• PROBLEM REQUIREMENTS:
The lines to reproduce run from the first one below to the line containing "0x16), (7, 0x17)]", both included. Reproduce them exactly and nothing else.
-*-
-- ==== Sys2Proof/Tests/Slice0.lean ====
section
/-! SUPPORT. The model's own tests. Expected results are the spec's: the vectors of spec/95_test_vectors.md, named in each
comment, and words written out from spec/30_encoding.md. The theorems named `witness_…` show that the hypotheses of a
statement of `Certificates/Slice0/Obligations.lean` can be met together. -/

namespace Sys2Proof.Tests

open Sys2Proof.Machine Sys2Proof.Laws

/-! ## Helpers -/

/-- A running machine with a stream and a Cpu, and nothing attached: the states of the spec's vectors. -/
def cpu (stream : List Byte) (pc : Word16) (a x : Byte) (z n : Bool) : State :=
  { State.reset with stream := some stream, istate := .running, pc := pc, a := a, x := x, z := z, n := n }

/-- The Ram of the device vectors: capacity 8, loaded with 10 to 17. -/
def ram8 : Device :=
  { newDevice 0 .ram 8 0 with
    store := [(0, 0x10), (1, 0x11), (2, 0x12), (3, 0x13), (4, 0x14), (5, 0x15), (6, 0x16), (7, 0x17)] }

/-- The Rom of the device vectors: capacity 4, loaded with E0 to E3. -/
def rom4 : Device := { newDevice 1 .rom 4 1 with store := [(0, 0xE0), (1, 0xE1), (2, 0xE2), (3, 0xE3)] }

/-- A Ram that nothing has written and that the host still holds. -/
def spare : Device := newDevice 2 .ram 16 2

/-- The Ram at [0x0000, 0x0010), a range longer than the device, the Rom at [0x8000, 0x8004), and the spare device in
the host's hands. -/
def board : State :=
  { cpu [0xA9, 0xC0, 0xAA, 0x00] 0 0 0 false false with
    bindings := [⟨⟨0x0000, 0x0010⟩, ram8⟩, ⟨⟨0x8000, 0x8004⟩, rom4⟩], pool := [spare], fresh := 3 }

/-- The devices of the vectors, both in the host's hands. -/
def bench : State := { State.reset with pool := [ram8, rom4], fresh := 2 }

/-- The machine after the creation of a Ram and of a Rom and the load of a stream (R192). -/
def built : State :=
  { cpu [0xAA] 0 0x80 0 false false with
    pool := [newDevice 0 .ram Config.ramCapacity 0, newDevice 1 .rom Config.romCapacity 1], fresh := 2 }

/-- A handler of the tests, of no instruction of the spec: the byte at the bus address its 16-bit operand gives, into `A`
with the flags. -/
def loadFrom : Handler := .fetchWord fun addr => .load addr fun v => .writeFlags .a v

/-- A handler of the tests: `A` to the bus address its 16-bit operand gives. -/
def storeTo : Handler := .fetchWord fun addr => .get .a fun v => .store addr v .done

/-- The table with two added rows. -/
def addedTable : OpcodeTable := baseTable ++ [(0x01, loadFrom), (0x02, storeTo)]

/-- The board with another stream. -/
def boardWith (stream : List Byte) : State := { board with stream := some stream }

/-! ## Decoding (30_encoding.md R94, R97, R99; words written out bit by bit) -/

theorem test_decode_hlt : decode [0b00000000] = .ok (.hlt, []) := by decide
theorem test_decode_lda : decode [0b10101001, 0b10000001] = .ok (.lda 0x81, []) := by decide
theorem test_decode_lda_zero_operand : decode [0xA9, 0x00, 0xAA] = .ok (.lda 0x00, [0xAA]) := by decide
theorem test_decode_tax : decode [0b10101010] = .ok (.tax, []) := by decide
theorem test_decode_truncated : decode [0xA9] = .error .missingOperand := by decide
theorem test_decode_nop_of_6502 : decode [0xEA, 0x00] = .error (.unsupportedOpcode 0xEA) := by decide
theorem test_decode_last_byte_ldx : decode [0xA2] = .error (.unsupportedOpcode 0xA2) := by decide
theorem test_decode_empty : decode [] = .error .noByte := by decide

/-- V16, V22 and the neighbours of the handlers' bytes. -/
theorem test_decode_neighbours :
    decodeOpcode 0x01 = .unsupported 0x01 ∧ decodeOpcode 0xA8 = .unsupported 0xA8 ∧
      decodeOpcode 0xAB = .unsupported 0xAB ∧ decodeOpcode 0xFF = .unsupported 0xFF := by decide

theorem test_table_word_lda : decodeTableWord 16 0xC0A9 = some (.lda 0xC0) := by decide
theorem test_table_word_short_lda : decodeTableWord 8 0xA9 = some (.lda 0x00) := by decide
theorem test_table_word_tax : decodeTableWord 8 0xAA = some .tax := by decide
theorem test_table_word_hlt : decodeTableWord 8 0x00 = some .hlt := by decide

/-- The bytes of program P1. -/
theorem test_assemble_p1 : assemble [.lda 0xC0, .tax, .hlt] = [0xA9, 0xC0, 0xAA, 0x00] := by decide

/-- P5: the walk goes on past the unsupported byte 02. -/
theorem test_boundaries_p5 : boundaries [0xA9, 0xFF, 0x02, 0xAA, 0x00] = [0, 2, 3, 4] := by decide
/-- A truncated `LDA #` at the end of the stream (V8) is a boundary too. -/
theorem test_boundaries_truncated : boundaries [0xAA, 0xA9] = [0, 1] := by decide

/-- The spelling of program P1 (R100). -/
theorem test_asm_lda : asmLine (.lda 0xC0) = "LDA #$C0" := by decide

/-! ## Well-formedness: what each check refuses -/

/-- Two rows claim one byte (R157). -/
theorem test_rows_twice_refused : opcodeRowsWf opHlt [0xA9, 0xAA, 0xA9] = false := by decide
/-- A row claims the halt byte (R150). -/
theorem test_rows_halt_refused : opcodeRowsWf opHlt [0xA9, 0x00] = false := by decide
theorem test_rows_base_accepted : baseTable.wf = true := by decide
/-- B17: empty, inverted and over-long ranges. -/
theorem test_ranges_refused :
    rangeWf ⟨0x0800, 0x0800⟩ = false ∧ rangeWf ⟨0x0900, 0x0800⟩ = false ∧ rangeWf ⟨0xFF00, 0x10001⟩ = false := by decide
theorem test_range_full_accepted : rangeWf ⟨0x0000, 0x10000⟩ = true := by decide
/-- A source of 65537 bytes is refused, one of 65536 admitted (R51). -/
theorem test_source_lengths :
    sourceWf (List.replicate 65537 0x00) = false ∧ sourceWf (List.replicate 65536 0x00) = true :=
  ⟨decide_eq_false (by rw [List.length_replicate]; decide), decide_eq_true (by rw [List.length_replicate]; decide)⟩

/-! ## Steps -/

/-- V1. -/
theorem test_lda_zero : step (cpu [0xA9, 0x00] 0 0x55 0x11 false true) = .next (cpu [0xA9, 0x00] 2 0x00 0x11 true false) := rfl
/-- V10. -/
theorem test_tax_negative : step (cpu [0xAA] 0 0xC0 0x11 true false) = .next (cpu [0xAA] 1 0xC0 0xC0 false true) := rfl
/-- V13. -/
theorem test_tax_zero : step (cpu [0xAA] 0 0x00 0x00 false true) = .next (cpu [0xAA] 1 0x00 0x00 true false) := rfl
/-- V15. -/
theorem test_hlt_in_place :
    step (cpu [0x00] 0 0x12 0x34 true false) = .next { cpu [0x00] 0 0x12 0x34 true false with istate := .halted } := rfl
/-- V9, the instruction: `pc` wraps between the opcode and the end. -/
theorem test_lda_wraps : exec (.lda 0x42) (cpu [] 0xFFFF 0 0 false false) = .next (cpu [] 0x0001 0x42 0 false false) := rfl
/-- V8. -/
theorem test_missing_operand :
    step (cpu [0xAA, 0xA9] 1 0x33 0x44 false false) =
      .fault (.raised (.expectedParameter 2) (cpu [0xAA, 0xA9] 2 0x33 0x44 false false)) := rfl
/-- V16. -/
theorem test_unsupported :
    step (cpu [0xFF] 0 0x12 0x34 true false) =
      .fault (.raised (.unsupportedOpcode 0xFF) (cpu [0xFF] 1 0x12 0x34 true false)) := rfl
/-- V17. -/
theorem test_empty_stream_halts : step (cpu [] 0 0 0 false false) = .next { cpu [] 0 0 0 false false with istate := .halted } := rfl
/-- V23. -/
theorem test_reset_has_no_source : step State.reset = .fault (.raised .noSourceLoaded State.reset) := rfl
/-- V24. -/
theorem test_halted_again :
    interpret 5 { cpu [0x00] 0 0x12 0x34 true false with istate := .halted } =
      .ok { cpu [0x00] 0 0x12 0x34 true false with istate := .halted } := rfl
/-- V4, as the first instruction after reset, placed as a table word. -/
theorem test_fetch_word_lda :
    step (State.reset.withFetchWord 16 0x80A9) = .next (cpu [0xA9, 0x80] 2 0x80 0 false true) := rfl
-*-
• SOLUTION TO THIS TASK:
-- ==== Sys2Proof/Tests/Slice0.lean ====
section
/-! SUPPORT. The model's own tests. Expected results are the spec's: the vectors of spec/95_test_vectors.md, named in each
comment, and words written out from spec/30_encoding.md. The theorems named `witness_…` show that the hypotheses of a
statement of `Certificates/Slice0/Obligations.lean` can be met together. -/

namespace Sys2Proof.Tests

open Sys2Proof.Machine Sys2Proof.Laws

/-! ## Helpers -/

/-- A running machine with a stream and a Cpu, and nothing attached: the states of the spec's vectors. -/
def cpu (stream : List Byte) (pc : Word16) (a x : Byte) (z n : Bool) : State :=
  { State.reset with stream := some stream, istate := .running, pc := pc, a := a, x := x, z := z, n := n }

/-- The Ram of the device vectors: capacity 8, loaded with 10 to 17. -/
def ram8 : Device :=
  { newDevice 0 .ram 8 0 with
    store := [(0, 0x10), (1, 0x11), (2, 0x12), (3, 0x13), (4, 0x14), (5, 0x15), (6, 0x16), (7, 0x17)] }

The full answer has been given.